■ **INSTRUCTIONS TO FOLLOW**:
In the reply, include exactly the lines of the entries below from the first to the line with "done (s.whenever (s.getF", that line included.

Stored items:
-- ==== Sys2Proof/Machine/Prod.lean ====
section
/-!
DEFINITION. Meanings of the commands of the products unit (R260, R262, R267, R268, R272).
-/

namespace Sys2Proof.Machine

/-- INTEGRATION_TIMEOUT (R260): PRD_CLOSE_TO has passed since the close of the integration's last dwell. In iron no bank
closes. -/
def execIntegrationTimeout (bank : Fin 2) (s : State) : Res :=
  let b := bank.val
  done (s.whenever (s.getF (bankStateF b) = 1 && decide (s.bankLast b ≤ s.seq.closed) && !s.iron) (fun s =>
    (s.afterClose (s.bankLast b) ((s.governing (s.bankLast b)).val Scr.PRD_CLOSE_TO)).startClose b 1))

/-- SWEEP_COMPLETE (R262): the close ends; contributions that waited for it come in. -/
def execSweepComplete (bank : Fin 2) (s : State) : Res :=
  let b := bank.val
  done (s.whenever (s.bank b).closing (fun s => (s.sweep b).retryAdds))

/-- The beam frame in record `x` is held by the host (R267). -/
def State.frameHeld (s : State) (x : Nat) : Bool :=
  let im := s.governing (s.rec_ x).dwell
  decide ((s.rec_ x).st = .releasing) && im.dest (im.recGroup x) == 2

/-- A frame the host has not freed in time is freed (R267, R273). -/
def State.holdOver (s : State) (x : Nat) : State :=
  let im := s.governing (s.rec_ x).dwell
  let s := (s.putBit PRD_EVT.BITS 3 true).emitFor [im.poolSub] prdSrc 0x0904 (im.poolSlot x) x 0
  (s.freeFrame x).retryAdds

/-- BEAM_HOLD_TIMEOUT (R267, R273). -/
def execBeamHoldTimeout (record : Fin 65536) (s : State) : Res :=
  let x := record.val
  done (s.whenever (s.frameHeld x) (fun s => (s.lapse (.frame x) (msCycles * s.sv Scr.PRD_BEAM_HOLD)).holdOver x))

/-! ## Beam buffers (R268) -/

/-- Pit stream `j` announces dwell `n`: the route, the script bit, the null vectors taken, every write accepted, and no header of
the half yet for it. -/
def State.bufReady (s : State) (j : Nat) (n : Int) : Bool :=
  let im := s.governing n
  let h := im.poolSlot (bufSlot j (n % 2).toNat)
  bitOf (im.val Scr.PRD_BUF_ANN) j && im.el Scr.PIT_OUT_ROUTE j == 1 &&
    !(s.cluster (j / 4)).outQ.any (fun v => v.stream == j % 4 && decide (s.dwellOf v.six ≤ n)) &&
    !(s.hdrType h == 3 && decide (n ≤ s.hdrDwell h))

/-- Dwells whose null vectors a cluster has taken. -/
def State.nullsTaken (s : State) (c : Nat) : List Int :=
  (s.seq.markers.filter (fun m => m.2 == c)).map (fun m => m.1) ++ (s.cluster c).nullDone

/-- The header of the BUF product of pit stream `j` and dwell `n`. -/
def State.bufHeader (s : State) (j : Nat) (n : Int) : Header :=
  let im := s.governing n
  let c := j / 4
  let sub := bitsOf (im.el Scr.PIT_CLU_PROG c) 6 6
  let route := im.el Scr.PIT_BEAM_ROUTE c
  { typ := 3, sub := sub, flags := Tbl.get s.prd.bufFlags 0 (2 * j + (n % 2).toNat) ||| s.flagsOver n n sub,
    layout := im.winSize j + 4 * im.winShift j, dwells := 1, inputs := 0, dwell := n, integ := s.integ n,
    sixStart := im.startSix n, sixEnd := im.startSix (n + 1) + (2 ^ 64 - 1),
    chanBase := (s.integImage n).val Scr.PRD_CHAN_BASE + bitsOf route 16 12, chanCount := bitsOf route 28 12,
    pass := bitsOf route 0 8 + 2 ^ 8 * bitsOf route 8 8, epoch := s.getF DUO_STATUS.EPOCH, rank := s.getF DUO_STATUS.RANK,
    chip := s.chip, data64 := (im.winBase j + (n % 2).toNat * im.winHalf j) / 64, tag := im.tag }

/-- A half of a beam buffer is announced: its header and its product entry. -/
def State.bufNotice (s : State) (j : Nat) (n : Int) : State :=
  let im := s.governing n
  let q := 2 * j + (n % 2).toNat
  let hd := s.bufHeader j n
  let h := im.poolSlot (bufSlot j (n % 2).toNat)
  let s := s.writeHeader h hd
  let s := { s with prd.bufFlags := Tbl.set s.prd.bufFlags 0 q 0 }
  let s := s.addF PRD_CLOSED.COUNT 1
  let s := s.productNotice h 3 hd.sub (im.winHalf j / 64) (ofSigned 32 hd.integ)
  if hd.flags.testBit 1 then s.pulse 117 else s

/-- BUF_ANNOUNCE (R268, R270): the oldest dwell that is ready. -/
def execBufAnnounce (stream : Fin 512) (s : State) : Res :=
  let j := stream.val
  done (match oldest ((s.nullsTaken (j / 4)).filter (fun n => s.bufReady j n)) with
    | none => s
    | some n => s.bufNotice j n)

/-! ## Commands (R272) -/

/-- The subarray of the bank. -/
def State.bankOwner (s : State) (b : Nat) : Nat :=
  if s.getF (bankStateF b) = 0 then s.now.visSub else (s.integImage (s.bank b).firstDwell).visSub

/-- PRD_QUERY. -/
def execPrdQuery (ring : Fin 262144) (s : State) : Res :=
  let r := ring.val
  withCmd s r 0x70 (fun s e =>
    let b := e.arg 64 1
    if !e.admin && e.sub != s.bankOwner b then s.finish r e stDenied
    else s.complete r e stOk
      (s.getF (bankStateF b) + 4 * s.getF (bankGenF b) + 8 * b2n (s.bank b).closing + 2 ^ 16 * s.getF (bankDwellsF b) +
        2 ^ 32 * (s.getF (bankIntegF b) % 2 ^ 32)) 0)

/-- The image under which `a` is the pool slot of a Q8 record, and the record: that of a frame the host holds, or the current
one. -/
def State.frameAt (s : State) (a : Nat) : Option (Image × Nat) :=
  match s.liveRecs.find? (fun x => s.frameHeld x && (s.governing (s.rec_ x).dwell).poolSlot x == a) with
  | some x => some (s.governing (s.rec_ x).dwell, x)
  | none =>
    let im := s.now
    let x := (a - im.poolSlot 0) / 64
    if im.poolSlot 0 = 0 || a < im.poolSlot 0 || a % 64 ≠ 0 then none
    else if x < im.val Scr.BEM_GROUPS * im.val Scr.STG_CHANNELS && im.dest (im.recGroup x) = 2 then some (im, x)
    else none

/-- PRD_FREE. An address that is no pool slot belongs to no subarray: only an ADMIN page hears that it is bad (R272, R418). -/
def execPrdFree (ring : Fin 262144) (s : State) : Res :=
  let r := ring.val
  withCmd s r 0x71 (fun s e =>
    match s.frameAt (e.arg 64 64) with
    | none => s.finish r e (if e.admin then stBadArg else stDenied)
    | some (im, x) =>
      if !e.admin && e.sub != im.poolSub then s.finish r e stDenied
      else if s.frameHeld x then ((s.freeFrame x).retryAdds).complete r e stOk 0 0
      else s.complete r e stOk 1 0)

end Sys2Proof.Machine
end

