/-- A doorbell written to a page that does not own the ring or is not valid, to a ring that does not exist, or beyond the ring is discarded with its HST_ERR bit, the drop count and event 0x0B01, 0x0B02 or 0x0B03; the overrun also puts the ring in ERROR. One whose index lies behind is discarded with the stale count alone. A context miss may be counted. (R34, R35) -/
def Obligations.DoorbellChecks : Prop :=
  ∀ (s : State) off v r i subs, s.flt.c4 = [] → s.power ≠ 3 → off % 8 = 0 → v < 2 ^ 64 → r = bitsOf v 0 18 → i = bitsOf v 18 32 →
  subs = (if pageOfRing r = 0 then [] else [s.pageSub (pageOfRing r)]) →
  (pageOfRing r ≠ off / 4096 ∨ ((s.ring r).isSome = true ∧ s.pageValid (off / 4096) = false) →
    ∃ t, exec (.doorbell off 8 v false) s = .next t ∧ dropped HST_ERR.DB_MISROUTE (s.event subs 4 0x0B01 v off) s t) ∧
  (pageOfRing r = off / 4096 → s.ring r = none →
    ∃ t, exec (.doorbell off 8 v false) s = .next t ∧ dropped HST_ERR.DB_NORING (s.event subs 4 0x0B02 v off) s t) ∧
  (∀ x, pageOfRing r = off / 4096 → s.ring r = some x → s.pageValid (off / 4096) = true →
    (toSigned 32 (ofSigned 32 ((i : Int) - (if x.kind = 0 then x.prod else x.cons))) < 0 →
      ∃ t, exec (.doorbell off 8 v false) s = .next t ∧
        t.getF HST_DB_STALE.COUNT = min (2 ^ 32 - 1) (s.getF HST_DB_STALE.COUNT + 1) ∧
        sameFields [HST_DB_STALE.COUNT, HST_CTX_MISS.COUNT] s t ∧
        t = { s with regs := t.regs, host.ctxCache := t.host.ctxCache }) ∧
    (0 ≤ toSigned 32 (ofSigned 32 ((i : Int) - (if x.kind = 0 then x.prod else x.cons))) →
      x.size < (if x.kind = 0 then ofSigned 32 ((i : Int) - x.cons) else ofSigned 32 ((x.prod : Int) - i)) →
      ∃ t, exec (.doorbell off 8 v false) s = .next t ∧ t.getF HST_ERR.DB_OVERRUN = 1 ∧
        t.getF HST_DB_DROP.COUNT = min (2 ^ 32 - 1) (s.getF HST_DB_DROP.COUNT + 1) ∧
        t.ring r = some { x with error := true } ∧ (∀ q, q ≠ r → t.ring q = s.ring q) ∧
        t.outbox = s.outbox ++ [s.event subs 4 0x0B03 v (if x.kind = 0 then x.cons else x.prod)] ∧
        sameFields [HST_ERR.DB_OVERRUN, HST_DB_DROP.COUNT, HST_CTX_MISS.COUNT] s t ∧
        t = { s with
          regs := t.regs, outbox := t.outbox, host.rings := t.host.rings, host.ctxCache := t.host.ctxCache }))

/-- The image that governs dwell n is the newest one whose commit dwell is n or earlier, an image that governs every dwell among them. (R11, R54) -/
def Obligations.GoverningImage : Prop :=
  ∀ (s : State) (n : Int) l im r, s.scr.images = l ++ im :: r → (im.whole = true ∨ im.first ≤ n) →
  (∀ j ∈ r, j.whole = false ∧ n < j.first) → s.governing n = im
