-- ==== Sys2Proof/Laws/KeptBase.lean ====
section
/-!
SUPPORT. `Kept` for the operations every unit shares, from register fields to iron entry (R3 to R326).
-/

namespace Sys2Proof.Machine

/-! ## Ops -/

theorem State.setF_kept (s : State) (f : Fld) (v : Nat) : Kept s (State.setF s f v) := by
  unfold State.setF
  repeat' first
    | (with_reducible exact Kept.refl _)
    | (with_reducible rfl)
    | (with_reducible exact fun h => h)
    | (with_reducible exact fun h => ⟨h, rfl⟩)
    | (with_reducible apply Kept.after (Kept.parts _ ?_ ?_ ?_ ?_ ?_ ?_ ?_))

theorem State.setFlag_kept (s : State) (f : Fld) (b : Bool) : Kept s (State.setFlag s f b) := by
  unfold State.setFlag
  repeat' first
    | (with_reducible exact Kept.refl _)
    | (with_reducible apply Kept.after (State.setF_kept _ _ _))

theorem State.putBit_kept (s : State) (f : Fld) (i : Nat) (b : Bool) : Kept s (State.putBit s f i b) := by
  unfold State.putBit
  repeat' first
    | (with_reducible exact Kept.refl _)
    | (with_reducible apply Kept.after (State.setF_kept _ _ _))

theorem State.incF_kept (s : State) (f : Fld) (n : Nat) : Kept s (State.incF s f n) := by
  unfold State.incF
  repeat' first
    | (with_reducible exact Kept.refl _)
    | (with_reducible apply Kept.after (State.setF_kept _ _ _))

theorem State.addF_kept (s : State) (f : Fld) (n : Nat) : Kept s (State.addF s f n) := by
  unfold State.addF
  repeat' first
    | (with_reducible exact Kept.refl _)
    | (with_reducible apply Kept.after (State.setF_kept _ _ _))

theorem State.setS_kept (s : State) (f : Fld) (v : Int) : Kept s (State.setS s f v) := by
  unfold State.setS
  repeat' first
    | (with_reducible exact Kept.refl _)
    | (with_reducible apply Kept.after (State.setF_kept _ _ _))

theorem State.resetRegs_kept (s : State) (lo hi : Nat) (keep : Nat → Bool) : Kept s (State.resetRegs s lo hi keep) := by
  unfold State.resetRegs
  repeat' first
    | (with_reducible exact Kept.refl _)
    | (with_reducible rfl)
    | (with_reducible exact fun h => h)
    | (with_reducible exact fun h => ⟨h, rfl⟩)
    | (with_reducible apply Kept.after (Kept.parts _ ?_ ?_ ?_ ?_ ?_ ?_ ?_))

theorem State.drew_kept (s : State) : Kept s (State.drew s) := by
  unfold State.drew
  repeat' first
    | (with_reducible exact Kept.refl _)
    | (with_reducible rfl)
    | (with_reducible exact fun h => h)
    | (with_reducible exact fun h => ⟨h, rfl⟩)
    | (with_reducible exact Nat.le_add_right _ _)
    | (with_reducible apply Kept.after (Kept.parts _ ?_ ?_ ?_ ?_ ?_ ?_ ?_))

theorem State.send_kept (s : State) (x : Sent) : Kept s (State.send s x) := by
  unfold State.send
  repeat' first
    | (with_reducible exact Kept.refl _)
    | (with_reducible rfl)
    | (with_reducible exact fun h => h)
    | (with_reducible exact fun h => ⟨h, rfl⟩)
    | (with_reducible exact List.prefix_append _ _)
    | (with_reducible apply Kept.after (Kept.parts _ ?_ ?_ ?_ ?_ ?_ ?_ ?_))

theorem State.mapEps_kept (s : State) : Kept s (State.mapEps s) := by
  unfold State.mapEps
  repeat' first
    | (with_reducible exact Kept.refl _)
    | (with_reducible apply Kept.after (State.setS_kept _ _ _))

theorem State.pushEdgeWith_kept (s : State) (carry : Option Int) (c : Nat) (lev : Bool) (cyc stamp : Nat) (mask : BitVec 64)
    (origin : Nat) : Kept s (State.pushEdgeWith s carry c lev cyc stamp mask origin) := by
  unfold State.pushEdgeWith
  repeat' first
    | (with_reducible exact Kept.refl _)
    | (extract_lets +onlyGivenNames x; clear_value x; revert x; intro _)
    | (with_reducible apply Kept.ite)
    | (with_reducible rfl)
    | (with_reducible exact fun h => h)
    | (with_reducible exact fun h => ⟨h, rfl⟩)
    | (intro _)
    | split
    | (with_reducible apply Kept.after (Kept.parts _ ?_ ?_ ?_ ?_ ?_ ?_ ?_))

theorem State.pushEdge_kept (s : State) (c : Nat) (lev : Bool) (cyc stamp : Nat) (mask : BitVec 64) (origin : Nat) : Kept s (State.pushEdge s c lev cyc stamp mask origin) := by
  unfold State.pushEdge
  repeat' first
    | (with_reducible exact Kept.refl _)
    | (with_reducible apply Kept.after (State.pushEdgeWith_kept _ _ _ _ _ _ _ _))

theorem State.pulseOn_kept (s : State) (carry : Option Int) (c : Nat) : Kept s (State.pulseOn s carry c) := by
  unfold State.pulseOn
  repeat' first
    | (with_reducible exact Kept.refl _)
    | (extract_lets +onlyGivenNames x; clear_value x; revert x; intro _)
    | (with_reducible apply Kept.after (State.pushEdge_kept _ _ _ _ _ _ _))
    | (with_reducible apply Kept.after (State.pushEdgeWith_kept _ _ _ _ _ _ _ _))
    | (with_reducible apply Kept.ite)
    | (intro _)

theorem State.pulseWith_kept (s : State) (carry : Option Int) (p : Nat) : Kept s (State.pulseWith s carry p) := by
  unfold State.pulseWith
  repeat' first
    | (with_reducible exact Kept.refl _)
    | (with_reducible apply Kept.after (State.pulseOn_kept _ _ _))
    | (intro _)
    | (with_reducible apply Kept.after (foldl_kept ?_ _ _))

theorem State.pulse_kept (s : State) (p : Nat) : Kept s (State.pulse s p) := by
  unfold State.pulse
  repeat' first
    | (with_reducible exact Kept.refl _)
    | (with_reducible apply Kept.after (State.pulseWith_kept _ _ _))

theorem State.driveEdge_kept (s : State) (p : Nat) (lev : Bool) (cyc stamp : Nat) (mask : BitVec 64) (origin : Nat) : Kept s (State.driveEdge s p lev cyc stamp mask origin) := by
  unfold State.driveEdge
  repeat' first
    | (with_reducible exact Kept.refl _)
    | (with_reducible assumption)
    | (extract_lets +onlyGivenNames x; have e : TyOf x = State := (by with_reducible rfl); clear e; with_reducible apply Kept.use x; (on_goal 1 => dsimp -zeta only [x]; clear x); (on_goal 2 => intro h; clear_value x; revert x; intro _ _))
    | (extract_lets +onlyGivenNames x; clear_value x; revert x; intro _)
    | (with_reducible apply Kept.after (State.pushEdge_kept _ _ _ _ _ _ _))
    | (with_reducible rfl)
    | (with_reducible exact fun h => h)
    | (with_reducible exact fun h => ⟨h, rfl⟩)
    | (intro _)
    | (with_reducible apply Kept.after (foldl_kept ?_ _ _))
    | (with_reducible apply Kept.after (Kept.parts _ ?_ ?_ ?_ ?_ ?_ ?_ ?_))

■ **PROBLEM SOLUTION**:
-- ==== Sys2Proof/Machine/Prod.lean ====
section
/-!
DEFINITION. Meanings of the commands of the products unit (R260, R262, R267, R268, R272).
-/

namespace Sys2Proof.Machine

/-- INTEGRATION_TIMEOUT (R260): PRD_CLOSE_TO has passed since the close of the integration's last dwell. In iron no bank
closes. -/
def execIntegrationTimeout (bank : Fin 2) (s : State) : Res :=
  let b := bank.val
  done (s.whenever (s.getF (bankStateF b) = 1 && decide (s.bankLast b ≤ s.seq.closed) && !s.iron) (fun s =>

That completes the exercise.